**Brief**: In the listing beneath this line, copy exactly the lines starting with the one containing "(s.setA v).flagD = s.flagD := rfl" and going on through the one containing "(s.setA v).flagV = s.flagV := rfl".

[Information shown Boundary: Start]

-- ==== Sys2Proof/Word.lean ====
section
/-!
DEFINITION. The two word types of the engine (00_scope.md R9): `u8` and `u16`. Addition and subtraction on them are
those of `BitVec`, which wrap: `a + 1` on a `Word` is the spec's `wrap16(a + 1)`.
-/

namespace Sys2Proof

/-- `u8`, an 8-bit value (R9): a memory byte, A, X, Y, an opcode. -/
abbrev Byte := BitVec 8

/-- `u16`, a 16-bit value (R9): PC, SP, an address. -/
abbrev Word := BitVec 16

end Sys2Proof
end

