-- ==== Sys2Proof/Machine/Memory.lean ====
section
/-!
DEFINITION. The memory: 65536 bytes (20_memory.md R40), held as the list of its non-zero bytes in rising address order,
so that equal memories are equal data (log entry 6).
-/

namespace Sys2Proof.Machine

/-- `Mem` (20_memory.md R40): (address, byte) pairs in the canonical form `Memory.wf`. -/
abbrev Memory := List Host.Cell

/-- What an address that is not listed reads as: construction and reset leave 0x00 at every address (10_state.md R34,
R35; 20_memory.md R59). -/
def Memory.unlisted : Byte := 0x00

/-- The cells lie at rising addresses, none below `lo`, inside the memory, and none holds the unlisted byte. -/
def Memory.wfFrom : Nat → Memory → Bool
  | _, [] => true
  | lo, (k, v) :: rest =>
    decide (lo ≤ k) && decide (k < Config.memorySize) && decide (v ≠ Memory.unlisted) && Memory.wfFrom (k + 1) rest

/-- The canonical form of a memory. -/
def Memory.wf (m : Memory) : Bool := Memory.wfFrom 0 m

/-- The byte listed at `k`, or the unlisted byte. -/
def Memory.lookup : Memory → Nat → Byte
  | [], _ => Memory.unlisted
  | (k', v) :: rest, k => if k' = k then v else Memory.lookup rest k

/-- The memory with byte `v` at `k`; a byte equal to the unlisted one leaves no cell. -/
def Memory.insert : Memory → Nat → Byte → Memory
  | [], k, v => if v = Memory.unlisted then [] else [(k, v)]
  | (k', v') :: rest, k, v =>
    if k < k' then if v = Memory.unlisted then (k', v') :: rest else (k, v) :: (k', v') :: rest
    else if k = k' then if v = Memory.unlisted then rest else (k, v) :: rest
    else (k', v') :: Memory.insert rest k v

/-- `MemRead(addr, 1)` on the memory (20_memory.md R41). The address is a `u16`, so it is in range (R43). -/
def Memory.read (m : Memory) (addr : Word) : Byte := Memory.lookup m addr.toNat

/-- `MemWrite(addr, 1, v)` on the memory (20_memory.md R42). -/
def Memory.write (m : Memory) (addr : Word) (v : Byte) : Memory := Memory.insert m addr.toNat v

/-- `initialize()`: "sets every byte to 0" (20_memory.md R59), whatever was there. -/
def Memory.initialize (_m : Memory) : Memory := []

end Sys2Proof.Machine
end

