-- ==== Sys2Proof/Laws/State.lean ====
section
/-!
SUPPORT. What each update of the state does to each field: the field it writes holds the new value, every other field is
as it was (10_state.md R21: no aliasing).
-/

namespace Sys2Proof.Machine

@[simp] theorem State.setPc_pc (v : Word) (s : State) : (s.setPc v).pc = v := rfl
@[simp] theorem State.setPc_sp (v : Word) (s : State) : (s.setPc v).sp = s.sp := rfl
@[simp] theorem State.setPc_a (v : Word) (s : State) : (s.setPc v).a = s.a := rfl
@[simp] theorem State.setPc_x (v : Word) (s : State) : (s.setPc v).x = s.x := rfl
@[simp] theorem State.setPc_y (v : Word) (s : State) : (s.setPc v).y = s.y := rfl
@[simp] theorem State.setPc_flagC (v : Word) (s : State) : (s.setPc v).flagC = s.flagC := rfl
@[simp] theorem State.setPc_flagZ (v : Word) (s : State) : (s.setPc v).flagZ = s.flagZ := rfl
@[simp] theorem State.setPc_flagI (v : Word) (s : State) : (s.setPc v).flagI = s.flagI := rfl
@[simp] theorem State.setPc_flagD (v : Word) (s : State) : (s.setPc v).flagD = s.flagD := rfl
@[simp] theorem State.setPc_flagB (v : Word) (s : State) : (s.setPc v).flagB = s.flagB := rfl
@[simp] theorem State.setPc_flagV (v : Word) (s : State) : (s.setPc v).flagV = s.flagV := rfl
@[simp] theorem State.setPc_flagN (v : Word) (s : State) : (s.setPc v).flagN = s.flagN := rfl
@[simp] theorem State.setPc_mem (v : Word) (s : State) : (s.setPc v).mem = s.mem := rfl
@[simp] theorem State.setPc_budget (v : Word) (s : State) : (s.setPc v).budget = s.budget := rfl

@[simp] theorem State.setSp_pc (v : Word) (s : State) : (s.setSp v).pc = s.pc := rfl
@[simp] theorem State.setSp_sp (v : Word) (s : State) : (s.setSp v).sp = v := rfl
@[simp] theorem State.setSp_a (v : Word) (s : State) : (s.setSp v).a = s.a := rfl
@[simp] theorem State.setSp_x (v : Word) (s : State) : (s.setSp v).x = s.x := rfl
@[simp] theorem State.setSp_y (v : Word) (s : State) : (s.setSp v).y = s.y := rfl
@[simp] theorem State.setSp_flagC (v : Word) (s : State) : (s.setSp v).flagC = s.flagC := rfl
@[simp] theorem State.setSp_flagZ (v : Word) (s : State) : (s.setSp v).flagZ = s.flagZ := rfl
@[simp] theorem State.setSp_flagI (v : Word) (s : State) : (s.setSp v).flagI = s.flagI := rfl
@[simp] theorem State.setSp_flagD (v : Word) (s : State) : (s.setSp v).flagD = s.flagD := rfl
@[simp] theorem State.setSp_flagB (v : Word) (s : State) : (s.setSp v).flagB = s.flagB := rfl
@[simp] theorem State.setSp_flagV (v : Word) (s : State) : (s.setSp v).flagV = s.flagV := rfl
@[simp] theorem State.setSp_flagN (v : Word) (s : State) : (s.setSp v).flagN = s.flagN := rfl
@[simp] theorem State.setSp_mem (v : Word) (s : State) : (s.setSp v).mem = s.mem := rfl
@[simp] theorem State.setSp_budget (v : Word) (s : State) : (s.setSp v).budget = s.budget := rfl

@[simp] theorem State.setA_pc (v : Byte) (s : State) : (s.setA v).pc = s.pc := rfl
@[simp] theorem State.setA_sp (v : Byte) (s : State) : (s.setA v).sp = s.sp := rfl
@[simp] theorem State.setA_a (v : Byte) (s : State) : (s.setA v).a = v := rfl
@[simp] theorem State.setA_x (v : Byte) (s : State) : (s.setA v).x = s.x := rfl
@[simp] theorem State.setA_y (v : Byte) (s : State) : (s.setA v).y = s.y := rfl
@[simp] theorem State.setA_flagC (v : Byte) (s : State) : (s.setA v).flagC = s.flagC := rfl
@[simp] theorem State.setA_flagZ (v : Byte) (s : State) : (s.setA v).flagZ = s.flagZ := rfl
@[simp] theorem State.setA_flagI (v : Byte) (s : State) : (s.setA v).flagI = s.flagI := rfl
@[simp] theorem State.setA_flagD (v : Byte) (s : State) : (s.setA v).flagD = s.flagD := rfl
@[simp] theorem State.setA_flagB (v : Byte) (s : State) : (s.setA v).flagB = s.flagB := rfl
@[simp] theorem State.setA_flagV (v : Byte) (s : State) : (s.setA v).flagV = s.flagV := rfl
@[simp] theorem State.setA_flagN (v : Byte) (s : State) : (s.setA v).flagN = s.flagN := rfl
@[simp] theorem State.setA_mem (v : Byte) (s : State) : (s.setA v).mem = s.mem := rfl
@[simp] theorem State.setA_budget (v : Byte) (s : State) : (s.setA v).budget = s.budget := rfl

@[simp] theorem State.setFlagZ_pc (v : Bool) (s : State) : (s.setFlagZ v).pc = s.pc := rfl
@[simp] theorem State.setFlagZ_sp (v : Bool) (s : State) : (s.setFlagZ v).sp = s.sp := rfl
@[simp] theorem State.setFlagZ_a (v : Bool) (s : State) : (s.setFlagZ v).a = s.a := rfl
@[simp] theorem State.setFlagZ_x (v : Bool) (s : State) : (s.setFlagZ v).x = s.x := rfl
@[simp] theorem State.setFlagZ_y (v : Bool) (s : State) : (s.setFlagZ v).y = s.y := rfl
@[simp] theorem State.setFlagZ_flagC (v : Bool) (s : State) : (s.setFlagZ v).flagC = s.flagC := rfl
@[simp] theorem State.setFlagZ_flagZ (v : Bool) (s : State) : (s.setFlagZ v).flagZ = v := rfl
@[simp] theorem State.setFlagZ_flagI (v : Bool) (s : State) : (s.setFlagZ v).flagI = s.flagI := rfl
@[simp] theorem State.setFlagZ_flagD (v : Bool) (s : State) : (s.setFlagZ v).flagD = s.flagD := rfl
@[simp] theorem State.setFlagZ_flagB (v : Bool) (s : State) : (s.setFlagZ v).flagB = s.flagB := rfl
@[simp] theorem State.setFlagZ_flagV (v : Bool) (s : State) : (s.setFlagZ v).flagV = s.flagV := rfl
@[simp] theorem State.setFlagZ_flagN (v : Bool) (s : State) : (s.setFlagZ v).flagN = s.flagN := rfl
@[simp] theorem State.setFlagZ_mem (v : Bool) (s : State) : (s.setFlagZ v).mem = s.mem := rfl
@[simp] theorem State.setFlagZ_budget (v : Bool) (s : State) : (s.setFlagZ v).budget = s.budget := rfl

@[simp] theorem State.setFlagN_pc (v : Bool) (s : State) : (s.setFlagN v).pc = s.pc := rfl
@[simp] theorem State.setFlagN_sp (v : Bool) (s : State) : (s.setFlagN v).sp = s.sp := rfl
@[simp] theorem State.setFlagN_a (v : Bool) (s : State) : (s.setFlagN v).a = s.a := rfl
@[simp] theorem State.setFlagN_x (v : Bool) (s : State) : (s.setFlagN v).x = s.x := rfl
@[simp] theorem State.setFlagN_y (v : Bool) (s : State) : (s.setFlagN v).y = s.y := rfl
@[simp] theorem State.setFlagN_flagC (v : Bool) (s : State) : (s.setFlagN v).flagC = s.flagC := rfl
@[simp] theorem State.setFlagN_flagZ (v : Bool) (s : State) : (s.setFlagN v).flagZ = s.flagZ := rfl
@[simp] theorem State.setFlagN_flagI (v : Bool) (s : State) : (s.setFlagN v).flagI = s.flagI := rfl
@[simp] theorem State.setFlagN_flagD (v : Bool) (s : State) : (s.setFlagN v).flagD = s.flagD := rfl
@[simp] theorem State.setFlagN_flagB (v : Bool) (s : State) : (s.setFlagN v).flagB = s.flagB := rfl
@[simp] theorem State.setFlagN_flagV (v : Bool) (s : State) : (s.setFlagN v).flagV = s.flagV := rfl
@[simp] theorem State.setFlagN_flagN (v : Bool) (s : State) : (s.setFlagN v).flagN = v := rfl
@[simp] theorem State.setFlagN_mem (v : Bool) (s : State) : (s.setFlagN v).mem = s.mem := rfl
@[simp] theorem State.setFlagN_budget (v : Bool) (s : State) : (s.setFlagN v).budget = s.budget := rfl

@[simp] theorem State.setMem_pc (m : Memory) (s : State) : (s.setMem m).pc = s.pc := rfl
@[simp] theorem State.setMem_sp (m : Memory) (s : State) : (s.setMem m).sp = s.sp := rfl
@[simp] theorem State.setMem_a (m : Memory) (s : State) : (s.setMem m).a = s.a := rfl
@[simp] theorem State.setMem_x (m : Memory) (s : State) : (s.setMem m).x = s.x := rfl
@[simp] theorem State.setMem_y (m : Memory) (s : State) : (s.setMem m).y = s.y := rfl
@[simp] theorem State.setMem_flagC (m : Memory) (s : State) : (s.setMem m).flagC = s.flagC := rfl
@[simp] theorem State.setMem_flagZ (m : Memory) (s : State) : (s.setMem m).flagZ = s.flagZ := rfl
@[simp] theorem State.setMem_flagI (m : Memory) (s : State) : (s.setMem m).flagI = s.flagI := rfl
@[simp] theorem State.setMem_flagD (m : Memory) (s : State) : (s.setMem m).flagD = s.flagD := rfl
@[simp] theorem State.setMem_flagB (m : Memory) (s : State) : (s.setMem m).flagB = s.flagB := rfl
@[simp] theorem State.setMem_flagV (m : Memory) (s : State) : (s.setMem m).flagV = s.flagV := rfl
@[simp] theorem State.setMem_flagN (m : Memory) (s : State) : (s.setMem m).flagN = s.flagN := rfl
@[simp] theorem State.setMem_mem (m : Memory) (s : State) : (s.setMem m).mem = m := rfl
@[simp] theorem State.setMem_budget (m : Memory) (s : State) : (s.setMem m).budget = s.budget := rfl

@[simp] theorem State.setBudget_pc (n : Nat) (s : State) : (s.setBudget n).pc = s.pc := rfl
@[simp] theorem State.setBudget_sp (n : Nat) (s : State) : (s.setBudget n).sp = s.sp := rfl
@[simp] theorem State.setBudget_a (n : Nat) (s : State) : (s.setBudget n).a = s.a := rfl
@[simp] theorem State.setBudget_x (n : Nat) (s : State) : (s.setBudget n).x = s.x := rfl
@[simp] theorem State.setBudget_y (n : Nat) (s : State) : (s.setBudget n).y = s.y := rfl
@[simp] theorem State.setBudget_flagC (n : Nat) (s : State) : (s.setBudget n).flagC = s.flagC := rfl
@[simp] theorem State.setBudget_flagZ (n : Nat) (s : State) : (s.setBudget n).flagZ = s.flagZ := rfl
@[simp] theorem State.setBudget_flagI (n : Nat) (s : State) : (s.setBudget n).flagI = s.flagI := rfl
@[simp] theorem State.setBudget_flagD (n : Nat) (s : State) : (s.setBudget n).flagD = s.flagD := rfl
@[simp] theorem State.setBudget_flagB (n : Nat) (s : State) : (s.setBudget n).flagB = s.flagB := rfl
@[simp] theorem State.setBudget_flagV (n : Nat) (s : State) : (s.setBudget n).flagV = s.flagV := rfl
@[simp] theorem State.setBudget_flagN (n : Nat) (s : State) : (s.setBudget n).flagN = s.flagN := rfl
@[simp] theorem State.setBudget_mem (n : Nat) (s : State) : (s.setBudget n).mem = s.mem := rfl
@[simp] theorem State.setBudget_budget (n : Nat) (s : State) : (s.setBudget n).budget = n := rfl

end Sys2Proof.Machine
end

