-- ==== Sys2Proof/WellFormed.lean ====
section
/-! DEFINITION. Which terms stand for an instruction: the register numbers of `RD.RSVD` and `WR.RO` are the
ones 30_encoding.md R88 lists. Every other operand takes every value its width admits. -/

namespace Sys2Proof

/-- The register number of `RD.RSVD` is 0x3 to 0x7, that of `WR.RO` 0x1 or 0x3 to 0xF (30_encoding.md R88). -/
def Instr.wf : Instr → Bool
  | .rdRsvd reg => decide (3#4 ≤ reg) && decide (reg ≤ 7#4)
  | .wrRo reg _ => decide (reg = 1#4) || decide (3#4 ≤ reg)
  | .nop | .hashSha1 | .hashSha256 | .hashSha512 => true
  | .padSha1 | .padSha256 | .padSha512 | .initSha1 | .initSha256 | .initSha512 => true
  | .ldblkSha1 | .ldblkSha256 | .ldblkSha512 | .expSha1 | .expSha256 | .expSha512 => true
  | .ldvSha1 | .ldvSha256 | .ldvSha512 | .rndSha1 | .rndSha256 | .rndSha512 => true
  | .accumSha1 | .accumSha256 | .accumSha512 | .next _ | .fin _ => true
  | .rdCmd | .rdStatus | .rdMsgLen | .rdDigest _ => true
  | .wrCmd _ | .wrMsgLen _ | .wrb _ _ | .reset => true

end Sys2Proof
end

[Information shown Boundary: End]

**Answer space**:
@[simp] theorem State.setA_flagD (v : Byte) (s : State) : (s.setA v).flagD = s.flagD := rfl
@[simp] theorem State.setA_flagB (v : Byte) (s : State) : (s.setA v).flagB = s.flagB := rfl
@[simp] theorem State.setA_flagV (v : Byte) (s : State) : (s.setA v).flagV = s.flagV := rfl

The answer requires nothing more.